• **Work to complete**: Print the first line of the records below and every line after it, up to and including the line with "def Dec.instr? : Dec → Option Instr". Print nothing else.

──────

-- ==== Sys2Proof/Decode.lean ====
section
/-! DEFINITION. Decoding and encoding (R291 to R303). Decoding is total: a word that names no instruction is rejected as
`illegal` (ILLEGAL_INSTRUCTION, steps 1 to 3 of R294) or `badOperand` (ILLEGAL_OPERAND, step 4). -/

namespace Sys2Proof

/-- What a word decodes to. -/
inductive Dec where
  | ok (i : Instr)
  | illegal
  | badOperand
  deriving DecidableEq, Repr

/-- Go on if a step 1 to 3 check of R294 holds. -/
def Dec.chk (b : Bool) (k : Dec) : Dec := if b then k else .illegal

/-- Go on if a step 4 check of R294 holds. -/
def Dec.opnd (b : Bool) (k : Dec) : Dec := if b then k else .badOperand

/-- The instruction, if the word names one. -/
def Dec.instr? : Dec → Option Instr
  | .ok i => some i
  | _ => none

/-! ## Fields -/

/-- The fields of a scalar word (R291): every format divides its low 14 bits, or joins register fields to them. -/
structure SFields where
  op  : BitVec 6
  sd  : BitVec 6
  sa  : BitVec 6
  low : BitVec 14
  deriving DecidableEq, Repr

/-- The fields of a scalar word. -/
def unpackS (w : W32) : SFields :=
  { op := w.extractLsb' 26 6, sd := w.extractLsb' 20 6, sa := w.extractLsb' 14 6, low := w.extractLsb' 0 14 }

/-- The scalar word of its fields. -/
def packS (f : SFields) : W32 := f.op ++ f.sd ++ f.sa ++ f.low

/-- The fields of a lane instruction (R292). -/
structure LFields where
  op  : Byte
  fn  : Byte
  pr  : BitVec 4
  pn  : BitVec 1
  wbs : BitVec 1
  cc  : BitVec 3
  mod : BitVec 7
  sa  : BitVec 11
  sb  : BitVec 11
  dst : BitVec 10
  sc  : BitVec 11
  imm : BitVec 21
  deriving DecidableEq, Repr

/-- The fields of the three words w0, w1, w2. -/
def unpackL (w0 w1 w2 : W32) : LFields :=
  { op := w0.extractLsb' 24 8, fn := w0.extractLsb' 16 8, pr := w0.extractLsb' 12 4, pn := w0.extractLsb' 11 1,
    wbs := w0.extractLsb' 10 1, cc := w0.extractLsb' 7 3, mod := w0.extractLsb' 0 7,
    sa := w1.extractLsb' 21 11, sb := w1.extractLsb' 10 11, dst := w1.extractLsb' 0 10,
    sc := w2.extractLsb' 21 11, imm := w2.extractLsb' 0 21 }

/-- The word w0 of a lane instruction's fields. -/
def LFields.w0 (f : LFields) : W32 := f.op ++ f.fn ++ f.pr ++ f.pn ++ f.wbs ++ f.cc ++ f.mod
/-- The word w1 of a lane instruction's fields. -/
def LFields.w1 (f : LFields) : W32 := f.sa ++ f.sb ++ f.dst
/-- The word w2 of a lane instruction's fields. -/
def LFields.w2 (f : LFields) : W32 := f.sc ++ f.imm

/-! ## Codes -/

/-- A source field (R293). -/
def decSrc (f : BitVec 11) : Option Src :=
  if f.extractLsb' 10 1 = 0#1 then some (.v (f.extractLsb' 0 10))
  else if f.extractLsb' 2 9 = 0b100000000#9 then some (.latch (f.extractLsb' 0 2))
  else if f.extractLsb' 5 6 = 0b101000#6 then some (.k (f.extractLsb' 0 5))
  else if f = 0b11000000000#11 then some .sq
  else none

/-- The code of a source (R272, R293). -/
def encSrc : Src → BitVec 11
  | .v n => 0#1 ++ n
  | .latch n => 0b100000000#9 ++ n
  | .k n => 0b101000#6 ++ n
  | .sq => 0b11000000000#11

/-- Go on with the source a field names (step 4 of R294). -/
def Dec.src (f : BitVec 11) (k : Src → Dec) : Dec :=
  match decSrc f with
  | some s => k s
  | none => .badOperand

/-- Go on with the first register of a group field (R293): a lane register that the group rule accepts. -/
def Dec.group (f : BitVec 11) (ok : VReg → Bool) (k : VReg → Dec) : Dec :=
  if f.extractLsb' 10 1 = 0#1 ∧ ok (f.extractLsb' 0 10) = true then k (f.extractLsb' 0 10) else .badOperand

/-- Go on with a source that must name a pair when `p` holds. -/
def Dec.srcPair (p : Bool) (f : BitVec 11) (k : Src → Dec) : Dec :=
  Dec.src f fun s => Dec.opnd (s.pairIf p) (k s)

/-- Go on with a predicate source (R293). -/
def Dec.psrc (f : BitVec 11) (k : PReg → Dec) : Dec :=
  if f.extractLsb' 4 7 = 0#7 then k (f.extractLsb' 0 4) else .badOperand

/-- Go on with a predicate destination (R293). -/
def Dec.pdst (f : BitVec 10) (k : PReg → Dec) : Dec :=
  if f.extractLsb' 4 6 = 0#6 ∧ f.extractLsb' 0 4 ≠ 0#4 then k (f.extractLsb' 0 4) else .badOperand

/-- The code of a predicate source or destination. -/
def encP11 (p : PReg) : BitVec 11 := 0#7 ++ p
def encP10 (p : PReg) : BitVec 10 := 0#6 ++ p

/-- A scope code (R299). -/
def decScope (c : BitVec 3) : Option Scope :=
  match c.toNat with
  | 0 => some .grp
  | 1 => some .team
  | 2 => some .clu
  | 3 => some .dev
  | 4 => some .sys
  | _ => none

/-- The code of R299 to R302. -/
def encScope : Scope → BitVec 3
  | .grp => 0#3
  | .team => 1#3
  | .clu => 2#3
  | .dev => 3#3
  | .sys => 4#3

/-- An order code (R299). -/
def decOrder (c : BitVec 2) : Option Order :=
  match c.toNat with
  | 0 => some .plain
  | 1 => some .acq
  | 2 => some .rel
  | 3 => some .ar
  | _ => none

/-- The code of R299 to R302. -/
def encOrder : Order → BitVec 2
  | .plain => 0#2
  | .acq => 1#2
  | .rel => 2#2
  | .ar => 3#2

/-- A load width (R299). -/
def decLd (c : BitVec 4) : Option LdWidth :=
  match c.toNat with
  | 0 => some .z8
  | 1 => some .s8
  | 2 => some .z16
  | 3 => some .s16
  | 4 => some .b32
  | 5 => some .b64
  | 6 => some .b128
  | _ => none

/-- The code of R299 to R302. -/
def encLd : LdWidth → BitVec 4
  | .z8 => 0#4
  | .s8 => 1#4
  | .z16 => 2#4
  | .s16 => 3#4
  | .b32 => 4#4
  | .b64 => 5#4
  | .b128 => 6#4

/-- A store width (R299). -/
def decSt (c : BitVec 4) : Option StWidth :=
  match c.toNat with
  | 0 => some .b8
  | 2 => some .b16
  | 4 => some .b32
  | 5 => some .b64
  | 6 => some .b128
  | _ => none

/-- The code of R299 to R302. -/
def encSt : StWidth → BitVec 4
  | .b8 => 0#4
  | .b16 => 2#4
  | .b32 => 4#4
  | .b64 => 5#4
  | .b128 => 6#4

/-- An atomic operation (R299). -/
def decAtom (c : BitVec 4) : Option AtomOp :=
  match c.toNat with
  | 0 => some .add
  | 1 => some .and
  | 2 => some .or
  | 3 => some .xor
  | 4 => some .min
  | 5 => some .max
  | 6 => some .minu
  | 7 => some .maxu
  | 8 => some .xchg
  | 9 => some .cas
  | 10 => some .fadd
  | 11 => some .fmin
  | 12 => some .fmax
  | _ => none

/-- The code of R299 to R302. -/
def encAtom : AtomOp → BitVec 4
  | .add => 0#4
  | .and => 1#4
  | .or => 2#4
  | .xor => 3#4
  | .min => 4#4
  | .max => 5#4
  | .minu => 6#4
  | .maxu => 7#4
  | .xchg => 8#4
  | .cas => 9#4
  | .fadd => 10#4
  | .fmin => 11#4
  | .fmax => 12#4

/-- A scalar atomic operation (R296). -/
def decAmo (c : BitVec 4) : Option AmoOp :=
  match c.toNat with
  | 0 => some .add
  | 1 => some .and
  | 2 => some .or
  | 3 => some .xor
  | 4 => some .min
  | 5 => some .max
  | 6 => some .minu
  | 7 => some .maxu
  | 8 => some .xchg
  | _ => none

/-- The code of R299 to R302. -/
def encAmo : AmoOp → BitVec 4
  | .add => 0#4
  | .and => 1#4
  | .or => 2#4
  | .xor => 3#4
  | .min => 4#4
  | .max => 5#4
  | .minu => 6#4
  | .maxu => 7#4
  | .xchg => 8#4

/-- An operation of redux and scan (R302). -/
def decFold (c : BitVec 4) : Option FoldOp :=
  match c.toNat with
  | 0 => some .add
  | 1 => some .and
  | 2 => some .or
  | 3 => some .xor
  | 4 => some .min
  | 5 => some .max
  | 6 => some .minu
  | 7 => some .maxu
  | 8 => some .fadd
  | 9 => some .fmin
  | 10 => some .fmax
  | _ => none

/-- The code of R299 to R302. -/
def encFold : FoldOp → BitVec 4
  | .add => 0#4
  | .and => 1#4
  | .or => 2#4
  | .xor => 3#4
  | .min => 4#4
  | .max => 5#4
  | .minu => 6#4
  | .maxu => 7#4
  | .fadd => 8#4
  | .fmin => 9#4
  | .fmax => 10#4

/-- A condition of icmp (R297). -/
def decICond (c : BitVec 8) : Option ICond :=
  match c.toNat with
  | 0 => some .eq
  | 1 => some .ne
  | 2 => some .lt
  | 3 => some .le
  | 4 => some .gt
  | 5 => some .ge
  | 6 => some .ltu
  | 7 => some .leu
  | 8 => some .gtu
  | 9 => some .geu
  | _ => none

/-- The code of R299 to R302. -/
def encICond : ICond → BitVec 8
  | .eq => 0#8
  | .ne => 1#8
  | .lt => 2#8
  | .le => 3#8
  | .gt => 4#8
  | .ge => 5#8
  | .ltu => 6#8
  | .leu => 7#8
  | .gtu => 8#8
  | .geu => 9#8

/-- A condition of fcmp (R297). -/
def decFCond (c : BitVec 8) : Option FCond :=
  match c.toNat with
  | 0 => some .eq
  | 1 => some .ne
  | 2 => some .lt
  | 3 => some .le
  | 4 => some .gt
  | 5 => some .ge
  | 6 => some .unord
  | _ => none

/-- The code of R299 to R302. -/
def encFCond : FCond → BitVec 8
  | .eq => 0#8
  | .ne => 1#8
  | .lt => 2#8
  | .le => 3#8
  | .gt => 4#8
  | .ge => 5#8
  | .unord => 6#8

/-- A rounding selection (R300). -/
def decRnd (c : BitVec 3) : Option RndSel :=
  match c.toNat with
  | 0 => some .dyn
  | 1 => some .rne
  | 2 => some .rtz
  | 3 => some .rup
  | 4 => some .rdn
  | _ => none

/-- The code of R299 to R302. -/
def encRnd : RndSel → BitVec 3
  | .dyn => 0#3
  | .rne => 1#3
  | .rtz => 2#3
  | .rup => 3#3
  | .rdn => 4#3

/-- A conversion (R301). -/
def decCvt (c : BitVec 8) : Option CvtKind :=
  match c.toNat with
  | 1 => some .bf16F32
  | 2 => some .fp16F32
  | 3 => some .i32F32
  | 4 => some .u32F32
  | 16 => some .f32Bf16
  | 32 => some .f32Fp16
  | 18 => some .fp16Bf16
  | 33 => some .bf16Fp16
  | 48 => some .f32I32
  | 64 => some .f32U32
  | _ => none

/-- The code of R299 to R302. -/
def encCvt : CvtKind → BitVec 8
  | .bf16F32 => 1#8
  | .fp16F32 => 2#8
  | .i32F32 => 3#8
  | .u32F32 => 4#8
  | .f32Bf16 => 16#8
  | .f32Fp16 => 32#8
  | .fp16Bf16 => 18#8
  | .bf16Fp16 => 33#8
  | .f32I32 => 48#8
  | .f32U32 => 64#8

/-- A kind of vote (R302). -/
def decVote (c : BitVec 2) : Option VoteKind :=
  match c.toNat with
  | 0 => some .all
  | 1 => some .any
  | 2 => some .uni
  | _ => none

──────

• **Response area**:
-- ==== Sys2Proof/Decode.lean ====
section
/-! DEFINITION. Decoding and encoding (R291 to R303). Decoding is total: a word that names no instruction is rejected as
`illegal` (ILLEGAL_INSTRUCTION, steps 1 to 3 of R294) or `badOperand` (ILLEGAL_OPERAND, step 4). -/

namespace Sys2Proof

/-- What a word decodes to. -/
inductive Dec where
  | ok (i : Instr)
  | illegal
  | badOperand
  deriving DecidableEq, Repr

/-- Go on if a step 1 to 3 check of R294 holds. -/
def Dec.chk (b : Bool) (k : Dec) : Dec := if b then k else .illegal

/-- Go on if a step 4 check of R294 holds. -/
def Dec.opnd (b : Bool) (k : Dec) : Dec := if b then k else .badOperand

/-- The instruction, if the word names one. -/
def Dec.instr? : Dec → Option Instr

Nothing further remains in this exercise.